Book by Susan Young and Jessica Bramham
Review by Debra L. Dukes, Ed.D.
Teachers College
Academic Mentor
Western Governors University
Salt Lake City, UT

Many people think of ADHD, or attention deficit hyperactivity disorder as a childhood disorder. Nothing could be further from the truth.  While estimates of how many adults are diagnosed with ADHD vary widely, it is estimated that possibly 2% of all adults could meet the criteria to be diagnosed with the disorder (Shaffer, 1994 as cited on p. 5). Meeting the criteria for the disorder is an important point since the disorder is often misdiagnosed and can occur in combination with many other social, educational, and medical problems (p. 16).

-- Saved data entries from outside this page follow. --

-- ==== Sys2Proof/Machine/State.lean ====
section
/-!
DEFINITION. The state of the TZ7740 as plain data: the register file, the memory, everything the spec gives the block beside
its registers, what has left the block so far, and the queue of waiting commands; and the state right after reset.
Registers that have an address live in `regs` (see RegMap.lean for their rows); a field below is state that has none.
-/
namespace Sys2Proof.Machine

/-- Bits of a status register that hardware has set in a clock (R7). -/
structure Raised where
  /-- The bits. -/
  bits : Nat := 0
  /-- Those of them that would be set without that: set before, and not cleared since. -/
  was : Nat := 0
  deriving DecidableEq, Repr

/-- An output pin of the device. -/
inductive Pin where
  /-- EVT_OUT pin k (R84). -/
  | evtOut (k : Nat)
  /-- The pulse-per-second output (R86). -/
  | ppsOut
  /-- The partner heartbeat output (R285). -/
  | aliveOut
  /-- The reset-scope and power pins of Table 14-7. -/
  | dormantOut
  | thermShutN
  | resetOutN
  | flResetN
  | pwrEn (k : Nat)
  | intN
  | hqIntN
  /-- GATE and DIM of local drive channel c. -/
  | gate (c : Nat)
  | dim (c : Nat)
  deriving DecidableEq, Repr


/-- What leaves the block: the answers to accesses, edges on pins, frames on the strands and on the trunk, messages to the host.
They stand in the order in which they left. -/
inductive Output where
  /-- The completion of a register read; `err` is the error response of R10. -/
  | readDone (who : Sys2Proof.Requester) (addr : Nat) (value : Word) (err : Bool)
  /-- The completion of a register write; `err` is the error response of R10. -/
  | writeDone (who : Sys2Proof.Requester) (addr : Nat) (err : Bool)
  /-- A pin takes a level. -/
  | pin (p : Pin) (level : Bool)
  /-- A pin takes a level at an instant of time base `tb`, in 250 ps since its epoch (R60, R82, R85). -/
  | pinAt (p : Pin) (level : Bool) (tb : Nat) (slot : Int)
  /-- An Itren frame on strand port `n` (TX of the port). -/
  | strandTx (n : Nat) (bytes : List Byte)
  /-- A DMX or RDM packet on strand port `n`: its break, mark after break and inter-slot mark in microseconds, and its slots. -/
  | dmxTx (n brk mab idt : Nat) (bytes : List Byte)
  /-- A DALI forward frame on strand port `n`, its first byte first. -/
  | daliTx (n : Nat) (bytes : List Byte)
  /-- The DALI forward frame that strand port `n` is sending stops where it is (R218). -/
  | daliStop (n : Nat)
  /-- The levels of TXP, TXN and RXN of strand port `n` under FUNC 1 or 2, outside the bits of a packet or frame (R209); none where the
  pads are Itren's again. -/
  | strandPads (n : Nat) (levels : Option (Bool × Bool × Bool))
  /-- The transmitter of trunk port `p` goes to electrical idle, or leaves it (R255, R371, R373). -/
  | trunkIdle (p : Nat) (idle : Bool)
  /-- The PCIe transmitters go to electrical idle, or leave it (R373). -/
  | pcieIdle (idle : Bool)
  /-- A frame leaves by trunk port `p`, from its destination address to its FCS. -/
  | trunkTx (p : Nat) (bytes : List Byte)
  /-- A frame that leaves a node by Port-1 or Port-2, by strand and place on the chain. -/
  | nodeTx (strand node : Nat) (port2 : Bool) (bytes : List Byte)
  /-- Node `node` of strand `strand` presents these values; none for off. -/
  | nodeShow (strand node : Nat) (bytes : Option (List Byte))
  /-- The light of an E24 element of a node over its pulse period: D, and fragments (start, length) in 0.25 ns (R165). -/
  | nodePulse (strand node element step : Nat) (start : Int) (frags : List (Nat × Nat))
  /-- The light of drive channel `c` over its pulse period: whether only the first pulse of the frame is meant, D (0 for off), and
  fragments (start, length) in 0.25 ns (R232, R247). -/
  | drvLight (c : Nat) (once : Bool) (step : Nat) (frags : List (Nat × Nat))
  /-- The switching cycle of drive channel `c` from its next period on (R230): its period in units of 2^-48 ns, the 12-bit DAC code D, what the
  registers give of the peak command V_pk in microvolts, RIPPLE_K in units of 1/256 s^-1, LEB in nanoseconds, and SLOPE in units of 1/256
  mV/µs. V_pk is `base` plus half of RIPPLE_K times the V_str and t_off of the switching period before, which the regulator itself has. -/
  | drvSwitch (c period dac : Nat) (base : Int) (ripple leb slope : Nat)
  /-- A transaction on sensor bus `bus`: a write of register pointer `reg` to address `addr`, a repeated start and a read of `n` bytes
  (R243). -/
  | i2c (bus addr reg n : Nat)
  /-- A PRBS-7 pattern of `us` microseconds leaves a node (R205, R415). -/
  | nodePattern (strand node : Nat) (port2 : Bool) (us : Nat)
  /-- An MSI-X message (R327). -/
  | msix (vector : Nat)
  /-- The data phase of a QSPI transaction (R318). -/
  | qspi (bytes : List Byte)
  /-- The interrupt that CC0 or CC1 has from the mailboxes and doorbells comes or goes (R323, R327). -/
  | coreIrq (cc1 level : Bool)
  /-- An IGMPv3 join of an IPv4 group that firmware makes, with its source filter, 0 for none (R265, Table 12-8). -/
  | igmpJoin (group source : Nat)
  /-- A write to host memory. -/
  | hostWrite (addr : Nat) (bytes : List Byte)
  deriving DecidableEq, Repr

As recent events at Virginia Tech and other educational institutions illustrate, we should all be concerned with psychiatric and psychological disorders that affect our students. ADHD could be one of the most common disorders we see in students without even realizing it. This disorder does not just affect a person’s ability to learn; the many symptoms, as this book clearly points out, can and do affect all aspects of an individual’s life. While the authors do a nice job introducing ADHD to the reader (including the prevalence of the disorder, core symptoms, treatment, and related problems of the disorder), the book is offered as a guide of practice for professionals who work with and care for persons with ADHD (foreword, p. xv).

Although the primary audience for this book is health professionals, educators will find it helpful. Core symptoms of the disorder -- inattentiveness, memory problems, and distractibility -- can certainly affect the educational process as well as cause social and emotional issues. Dealing with the many day-to-day symptoms of the disorder is the major strength of the book. The authors offer a somewhat standard “cognitive behavioral framework” (p. xiv) for those who treat the disorder as well as for those who work to educate people with the disorder. The book can also be useful for those who suffer from ADHD themselves. More than half of the book’s content addresses the problems associated with ADHD; authors offer practical, action-oriented activities and techniques for dealing with the many and varied symptoms. The methods addressed in the book include everything from coping with frustration and anger, to dealing with criticism and impulse control. Another strength of the book is how these methods and techniques are presented. Authors offer many examples, diagrams, and charts that detail the process of identification and provide information on how to work through specific problems. The chapter dealing with substance abuse, which is more common in adults with ADHD than in the general population, is particularly relevant and practical (pp. 233-252). The challenges for those who suffer from ADHD are well chronicled; authors provide a wealth of information for those seeking to understand the disorder and how to successfully live with it.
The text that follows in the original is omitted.